Ora, quer no âmbito do CCJ quer no âmbito do RCP inexiste razão plausível para que a conta seja sempre notificada à própria parte responsável pelo pagamento e que o não seja a nota discriminativa e justificativa das custas de parte.
Por isso, considerando a unidade do sistema jurídico e porque devemos presumir que o legislador consagrou as soluções mais acertadas e soube exprimir o seu pensamento em termos adequados devemos interpretar o segmento «parte vencida» do nº 1 do art. 25º e do nº 2 do art. 26º do RGP bem como do nº 1 do art. 31º da Portaria 419-A/2009 como sendo a «parte responsável pelo pagamento» referida no nº 1 do art. 31º do RCP.
Assim, entendemos que a nota discriminativa e justificativa das custas de parte deve ser, tal como a conta, notificada também à própria parte responsável pelo pagamento.[4]
Com efeito, atenta a redação do nº 1 do já citado art. 25º do RCP, a parte vencedora tem de notificar a parte vencida, não podendo considerar-se como notificação validamente efetuada o facto de se dar conhecimento (notificação eletrónica) através da plataforma citius ao mandatário da parte vencida da reclamação apresentada em Tribunal…
Como no caso concreto, a apelante – parte responsável pelo pagamento – não foi notificada, mas apenas o seu mandatário, não dispõe a Exequente de título executivo, impondo-se, sem mais, a procedência dos embargos de executado.

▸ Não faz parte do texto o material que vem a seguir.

-- ==== Sys2Proof/Laws/KeepStartup.lean ====
section
/-! SUPPORT. What the operations of Machine/Startup.lean keep (Laws/Keeps.lean). -/

namespace Sys2Proof.Machine

theorem State.comparatorTest_keeps {s₀ s : State} (h : State.Keeps s₀ s) (fail : Option (Nat × Nat × Fin 2)) : State.Keeps s₀ (State.comparatorTest s fail) := by
  unfold State.comparatorTest
  repeat' first
    | (with_reducible assumption) | (intro x; (with_reducible refine State.Keeps.cut (s₀ := s₀) (x := x) ?_ ?_) <;> [subst x; (clear_value x; intro hx)])
    | (intro x; clear_value x) | lift_lets
    | (with_reducible first | apply State.safeTrigger_keeps | apply State.setN_keeps | apply State.Keeps.ite | apply State.Keeps.ite_fst)
    | (with_reducible exact State.Keeps.mk_of (by assumption)) | (fail_if_no_progress (with_reducible refine State.Keeps.mk_of ?_)) | split

theorem State.startGranite_keeps {s₀ s : State} (h : State.Keeps s₀ s)  : State.Keeps s₀ (State.startGranite s) := by
  unfold State.startGranite
  repeat' first
    | (with_reducible assumption) | (intro x; (with_reducible refine State.Keeps.cut (s₀ := s₀) (x := x) ?_ ?_) <;> [subst x; (clear_value x; intro hx)]) | lift_lets
    | (with_reducible first | apply State.schedStarted_keeps | apply State.startFw_keeps | apply State.Keeps.ite)
    | (with_reducible refine State.forEach_keeps ?_ _ _ (fun t x ht => ?_))

theorem State.coresUp_keeps {s₀ s : State} (h : State.Keeps s₀ s)  : State.Keeps s₀ (State.coresUp s) := by
  unfold State.coresUp
  repeat' first
    | (with_reducible assumption) | lift_lets | (with_reducible first | apply State.setN_keeps | apply State.Keeps.ite)
    | (with_reducible refine State.forEach_keeps ?_ _ _ (fun t x ht => ?_))

theorem State.domainsUp_keeps {s₀ s : State} (h : State.Keeps s₀ s) (mask : Nat) : State.Keeps s₀ (State.domainsUp s mask) := by
  unfold State.domainsUp
  repeat' first
    | (with_reducible assumption) | lift_lets | (with_reducible first | apply State.Keeps.ite | apply State.Keeps.ite_fst)
    | (with_reducible exact State.Keeps.mk_of (by assumption))

theorem State.basaltUp_keeps {s₀ s : State} (h : State.Keeps s₀ s)  : State.Keeps s₀ (State.basaltUp s) := by
  unfold State.basaltUp
  repeat' first
    | (with_reducible assumption) | (intro x; (with_reducible refine State.Keeps.cut (s₀ := s₀) (x := x) ?_ ?_) <;> [subst x; (clear_value x; intro hx)])
    | (intro x; clear_value x) | lift_lets
    | (with_reducible first | apply State.domainsUp_keeps | apply State.orObj_keeps | apply State.refreshCapSize_keeps | apply State.setN_keeps | apply State.startPipe_keeps | apply State.Keeps.ite | apply State.Keeps.ite_fst)
    | (with_reducible refine State.forEach_keeps ?_ _ _ (fun t x ht => ?_)) | (with_reducible exact State.Keeps.mk_of (by assumption))

theorem State.startHostImage_keeps {s₀ s : State} (h : State.Keeps s₀ s) (a0 a1 : Nat) : State.Keeps s₀ (State.startHostImage s a0 a1) := by
  unfold State.startHostImage
  repeat' first
    | (with_reducible assumption) | (intro x; (with_reducible refine State.Keeps.cut (s₀ := s₀) (x := x) ?_ ?_) <;> [subst x; (clear_value x; intro hx)]) | lift_lets
    | (with_reducible first | apply State.notStarted_keeps | apply State.startHost_keeps | apply State.takeImage_keeps | apply State.wr_keeps | apply State.Keeps.ite | apply State.Keeps.ite_fst)
    | (with_reducible exact State.Keeps.mk_of (by assumption)) | (fail_if_no_progress (with_reducible refine State.Keeps.mk_of ?_)) | split
    | (refine State.Keeps.of_fst (by assumption) ?_)

theorem State.graniteUp_keeps {s₀ s : State} (h : State.Keeps s₀ s) (env : StartEnv) (a0 a1 : Nat) : State.Keeps s₀ (State.graniteUp s env a0 a1) := by
  unfold State.graniteUp
  repeat' first
    | (with_reducible assumption) | (intro x; (with_reducible refine State.Keeps.cut (s₀ := s₀) (x := x) ?_ ?_) <;> [subst x; (clear_value x; intro hx)])
    | (intro x; clear_value x) | lift_lets
    | (with_reducible first | apply State.comparatorTest_keeps | apply State.coresUp_keeps | apply State.domainsUp_keeps | apply State.garnetRun_keeps | apply State.measure_keeps | apply State.orObj_keeps | apply State.refreshLead_keeps | apply State.setN_keeps | apply State.startGranite_keeps | apply State.startHostImage_keeps | apply State.Keeps.ite | apply State.Keeps.ite_fst)
    | (with_reducible refine State.forEach_keeps ?_ _ _ (fun t x ht => ?_)) | (with_reducible exact State.Keeps.mk_of (by assumption))

theorem State.bringUp_keeps {s₀ s : State} (h : State.Keeps s₀ s) (env : StartEnv) (a0 a1 : Nat) : State.Keeps s₀ (State.bringUp s env a0 a1) := by
  unfold State.bringUp
  repeat' first
    | (with_reducible assumption) | (intro x; (with_reducible refine State.Keeps.cut (s₀ := s₀) (x := x) ?_ ?_) <;> [subst x; (clear_value x; intro hx)]) | lift_lets
    | (with_reducible first | apply State.basaltUp_keeps | apply State.graniteUp_keeps | apply State.measure_keeps | apply State.setObj_keeps | apply State.Keeps.ite)
    | (with_reducible refine State.forEach_keeps ?_ _ _ (fun t x ht => ?_))

theorem State.unpowered_keeps {s₀ s : State} (h : State.Keeps s₀ s) : State.Keeps s₀ (State.unpowered s) :=
  ⟨h.queue, h.free, h.out, fun c => by
    have := h.canon c
    simp only [State.canonical, State.unpowered, Bool.and_eq_true] at *
    exact ⟨⟨TMap.wf_filter _ this.1.1, rfl⟩, rfl⟩⟩

theorem State.deriveIdentity_keeps {s₀ s : State} (h : State.Keeps s₀ s) (env : StartEnv) : State.Keeps s₀ (State.deriveIdentity s env) := by
  unfold State.deriveIdentity
  repeat' first
    | (with_reducible assumption) | (intro x; (with_reducible refine State.Keeps.cut (s₀ := s₀) (x := x) ?_ ?_) <;> [subst x; (clear_value x; intro hx)]) | lift_lets
    | (with_reducible first | apply State.safeTrigger_keeps | apply State.securityEvent_keeps | apply State.setDom_keeps | apply State.setN_keeps | apply State.tookFree_keeps | apply State.Keeps.ite)

theorem State.repairs_keeps {s₀ s : State} (h : State.Keeps s₀ s) (env : StartEnv) : State.Keeps s₀ (State.repairs s env) := by
  unfold State.repairs
  repeat' first
    | (with_reducible assumption) | (intro x; (with_reducible refine State.Keeps.cut (s₀ := s₀) (x := x) ?_ ?_) <;> [subst x; (clear_value x; intro hx)])
    | (intro x; clear_value x) | lift_lets | (with_reducible first | apply State.clrObj_keeps | apply State.setDom_keeps | apply State.setN_keeps | apply State.Keeps.ite)
    | (with_reducible refine State.forEach_keeps ?_ _ _ (fun t x ht => ?_))

theorem State.startIsland_keeps {s₀ s : State} (h : State.Keeps s₀ s)  : State.Keeps s₀ (State.startIsland s) := by
  unfold State.startIsland
  repeat' first
    | (with_reducible assumption) | lift_lets
    | (with_reducible first | apply State.notStarted_keeps | apply State.setN_keeps | apply State.takeImage_keeps | apply State.Keeps.ite | apply State.Keeps.ite_fst)
    | (with_reducible exact State.Keeps.mk_of (by assumption)) | (fail_if_no_progress (with_reducible refine State.Keeps.mk_of ?_)) | split
    | (refine State.Keeps.of_fst (by assumption) ?_)

theorem State.powerOn_keeps {s₀ s : State} (h : State.Keeps s₀ s) (env : StartEnv) : State.Keeps s₀ (State.powerOn s env) := by
  unfold State.powerOn
  repeat' first
    | (with_reducible assumption) | (intro x; (with_reducible refine State.Keeps.cut (s₀ := s₀) (x := x) ?_ ?_) <;> [subst x; (clear_value x; intro hx)]) | lift_lets
    | (with_reducible first | apply State.setN_keeps | apply State.strataRestore_keeps | apply State.unpowered_keeps | apply State.Keeps.ite | apply State.Keeps.ite_fst)
    | (with_reducible exact State.Keeps.mk_of (by assumption))

theorem State.serviceBoot_keeps {s₀ s : State} (h : State.Keeps s₀ s)  : State.Keeps s₀ (State.serviceBoot s) := by
  unfold State.serviceBoot
  repeat' first
    | (with_reducible assumption) | (intro x; (with_reducible refine State.Keeps.cut (s₀ := s₀) (x := x) ?_ ?_) <;> [subst x; (clear_value x; intro hx)]) | lift_lets
    | (with_reducible first | apply State.domainsUp_keeps | apply State.orObj_keeps | apply State.Keeps.ite | apply State.Keeps.ite_fst)
    | (with_reducible exact State.Keeps.mk_of (by assumption))

theorem State.coldStart_keeps {s₀ s : State} (h : State.Keeps s₀ s) (env : StartEnv) : State.Keeps s₀ (State.coldStart s env) := by
  unfold State.coldStart
  repeat' first
    | (with_reducible assumption) | (intro x; (with_reducible refine State.Keeps.cut (s₀ := s₀) (x := x) ?_ ?_) <;> [subst x; (clear_value x; intro hx)])
    | (intro x; clear_value x) | lift_lets
    | (with_reducible first | apply State.bringUp_keeps | apply State.deriveWorlds_keeps | apply State.repairs_keeps | apply State.setN_keeps | apply State.setObj_keeps | apply State.startFw_keeps | apply State.startIsland_keeps | apply State.tookFree_keeps | apply State.Keeps.ite | apply State.Keeps.ite_fst)
    | (with_reducible exact State.Keeps.mk_of (by assumption))

theorem execPowerGoodRise_keeps {s₀ s : State} (h : State.Keeps s₀ s) (env : StartEnv) : KeepsRes s₀ (execPowerGoodRise env s) := by
  unfold execPowerGoodRise
  repeat' first
    | (with_reducible assumption) | (intro x; (with_reducible refine State.Keeps.cut (s₀ := s₀) (x := x) ?_ ?_) <;> [subst x; (clear_value x; intro hx)]) | lift_lets
    | (with_reducible first | apply State.coldStart_keeps | apply State.deriveIdentity_keeps | apply State.openStore_keeps | apply State.powerOn_keeps | apply State.serviceBoot_keeps | apply State.Keeps.ite | apply State.Keeps.ite_fst | apply KeepsRes.ite | apply KeepsRes.next)

theorem execSvcImageWrite_keeps {s₀ s : State} (h : State.Keeps s₀ s) (len : Nat) : KeepsRes s₀ (execSvcImageWrite len s) := by
  unfold execSvcImageWrite
  repeat' first
    | (with_reducible assumption) | (intro x; (with_reducible refine State.Keeps.cut (s₀ := s₀) (x := x) ?_ ?_) <;> [subst x; (clear_value x; intro hx)])
    | (intro x; clear_value x) | lift_lets
    | (with_reducible first | apply State.securityEvent_keeps | apply State.setFw_keeps | apply State.setN_keeps | apply State.Keeps.ite | apply State.Keeps.ite_fst | apply KeepsRes.ite | apply KeepsRes.next)

theorem execPowerGoodFall_keeps {s₀ s : State} (h : State.Keeps s₀ s)  : KeepsRes s₀ (execPowerGoodFall s) := by
  unfold execPowerGoodFall
  repeat' first
    | (with_reducible assumption) | (intro x; (with_reducible refine State.Keeps.cut (s₀ := s₀) (x := x) ?_ ?_) <;> [subst x; (clear_value x; intro hx)]) | lift_lets
    | (with_reducible first | apply State.tookFree_keeps | apply State.unpowered_keeps | apply State.wr_keeps | apply State.Keeps.ite | apply State.Keeps.ite_fst | apply KeepsRes.ite | apply KeepsRes.next | apply KeepsRes.fault)
    | (with_reducible exact State.Keeps.mk_of (by assumption)) | (fail_if_no_progress (with_reducible refine State.Keeps.mk_of ?_)) | split

theorem State.thawAll_keeps {s₀ s : State} (h : State.Keeps s₀ s)  : State.Keeps s₀ (State.thawAll s) := by
  unfold State.thawAll
  repeat' first
    | (with_reducible assumption) | (intro x; (with_reducible refine State.Keeps.cut (s₀ := s₀) (x := x) ?_ ?_) <;> [subst x; (clear_value x; intro hx)])
    | (intro x; clear_value x) | lift_lets | (with_reducible first | apply State.setN_keeps | apply State.thawInst_keeps | apply State.Keeps.ite | apply State.Keeps.ite_fst)
    | (with_reducible refine State.forEach_keeps ?_ _ _ (fun t x ht => ?_)) | (with_reducible exact State.Keeps.mk_of (by assumption))

theorem State.restartPass_keeps {s₀ s : State} (h : State.Keeps s₀ s)  : State.Keeps s₀ (State.restartPass s) := by
  unfold State.restartPass
  repeat' first
    | (with_reducible assumption) | (intro x; (with_reducible refine State.Keeps.cut (s₀ := s₀) (x := x) ?_ ?_) <;> [subst x; (clear_value x; intro hx)]) | lift_lets
    | (with_reducible first | apply State.setN_keeps | apply State.setObj_keeps | apply State.Keeps.ite | apply State.Keeps.ite_fst)
    | (with_reducible exact State.Keeps.mk_of (by assumption))

theorem execDrowseExit_keeps {s₀ s : State} (h : State.Keeps s₀ s) (env : StartEnv) : KeepsRes s₀ (execDrowseExit env s) := by
  unfold execDrowseExit
  repeat' first
    | (with_reducible assumption) | (intro x; (with_reducible refine State.Keeps.cut (s₀ := s₀) (x := x) ?_ ?_) <;> [subst x; (clear_value x; intro hx)])
    | (intro x; clear_value x) | lift_lets
    | (with_reducible first | apply State.comparatorTest_keeps | apply State.coresUp_keeps | apply State.domainsUp_keeps | apply State.orObj_keeps | apply State.restartPass_keeps | apply State.setN_keeps | apply State.startGranite_keeps | apply State.startHost_keeps | apply State.strataEvent_keeps | apply State.thawAll_keeps | apply State.Keeps.ite | apply State.Keeps.ite_fst | apply KeepsRes.ite | apply KeepsRes.next | apply KeepsRes.fault)
    | (with_reducible refine State.forEach_keeps ?_ _ _ (fun t x ht => ?_)) | (with_reducible exact State.Keeps.mk_of (by assumption))

theorem State.reloadUnits_keeps {s₀ s : State} (h : State.Keeps s₀ s)  : State.Keeps s₀ (State.reloadUnits s) := by
  unfold State.reloadUnits
  have hf : State.Keeps s₀ { s with
      objs := s.objs.filter (fun x => (domainOf (x.1 / 256)).isNone)
      doms := s.doms.filter fun x => (domainOf (x.1 / 256)).isNone } :=
    ⟨h.queue, h.free, h.out, fun c => by
      have := h.canon c
      simp only [State.canonical, Bool.and_eq_true] at *
      exact ⟨⟨this.1.1, TMap.wf_filter _ this.1.2⟩, TMap.wf_filter _ this.2⟩⟩
  repeat' first
    | (with_reducible assumption) | (intro x; (with_reducible refine State.Keeps.cut (s₀ := s₀) (x := x) ?_ ?_) <;> [subst x; (clear_value x; intro hx)])
    | (intro x; clear_value x) | lift_lets
    | (with_reducible first | apply State.clrObj_keeps | apply State.putRecord_keeps | apply State.Keeps.ite | apply State.Keeps.ite_fst)
    | (with_reducible refine State.forEach_keeps ?_ _ _ (fun t x ht => ?_)) | (with_reducible exact State.Keeps.mk_of (by assumption))
    | (fail_if_no_progress (with_reducible refine State.Keeps.mk_of ?_)) | split

theorem execSentryExit_keeps {s₀ s : State} (h : State.Keeps s₀ s) (env : StartEnv) : KeepsRes s₀ (execSentryExit env s) := by
  unfold execSentryExit
  repeat' first
    | (with_reducible assumption) | (intro x; (with_reducible refine State.Keeps.cut (s₀ := s₀) (x := x) ?_ ?_) <;> [subst x; (clear_value x; intro hx)])
    | (intro x; clear_value x) | lift_lets
    | (with_reducible first | apply State.bringUp_keeps | apply State.deriveWorlds_keeps | apply State.reloadUnits_keeps | apply State.restartPass_keeps | apply State.setN_keeps | apply State.setObj_keeps | apply State.startFw_keeps | apply State.strataEvent_keeps | apply State.writeRecord_keeps | apply State.Keeps.ite | apply State.Keeps.ite_fst | apply KeepsRes.ite | apply KeepsRes.next | apply KeepsRes.fault)
    | (with_reducible refine State.forEach_keeps ?_ _ _ (fun t x ht => ?_)) | (with_reducible exact State.Keeps.mk_of (by assumption))

end Sys2Proof.Machine
end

Dito de outra forma: na medida em que o título executivo é um pressuposto necessário da ação executiva, e que sem título não há ação executiva, na situação ajuizada, a ação executiva deve ser declarada finda, sendo certo que as restantes questões recursivas ficam prejudicadas pela solução a que se chegou quanto à primeira questão.
5SÍNTESE CONCLUSIVA
I – A mera notificação à parte vencida da apresentação em tribunal da nota discriminativa e justificativa de custas de parte não vale como envio à própria parte da mesma nota para efeitos de interpelação para pagar.
II – Inexiste razão plausível para que a conta seja sempre notificada à própria parte responsável pelo pagamento e que o não seja a nota discriminativa e justificativa das custas de parte.
III – Por isso, considerando a unidade do sistema jurídico e porque devemos presumir que o legislador consagrou as soluções mais acertadas e soube exprimir o seu pensamento em termos adequados devemos interpretar o segmento «parte vencida» do nº 1 do art. 25º e do nº 2 do art. 26º do RCP bem como do nº 1 do art. 31º da Portaria 419-A/2009 como sendo a «parte responsável pelo pagamento» referida no nº 1 do art. 31º do RCP.
IV – O vencimento da obrigação depende da interpelação para pagamento concretizada através da expedição para a parte vencida da nota discriminativa e justificativa, só assim se criando título executivo.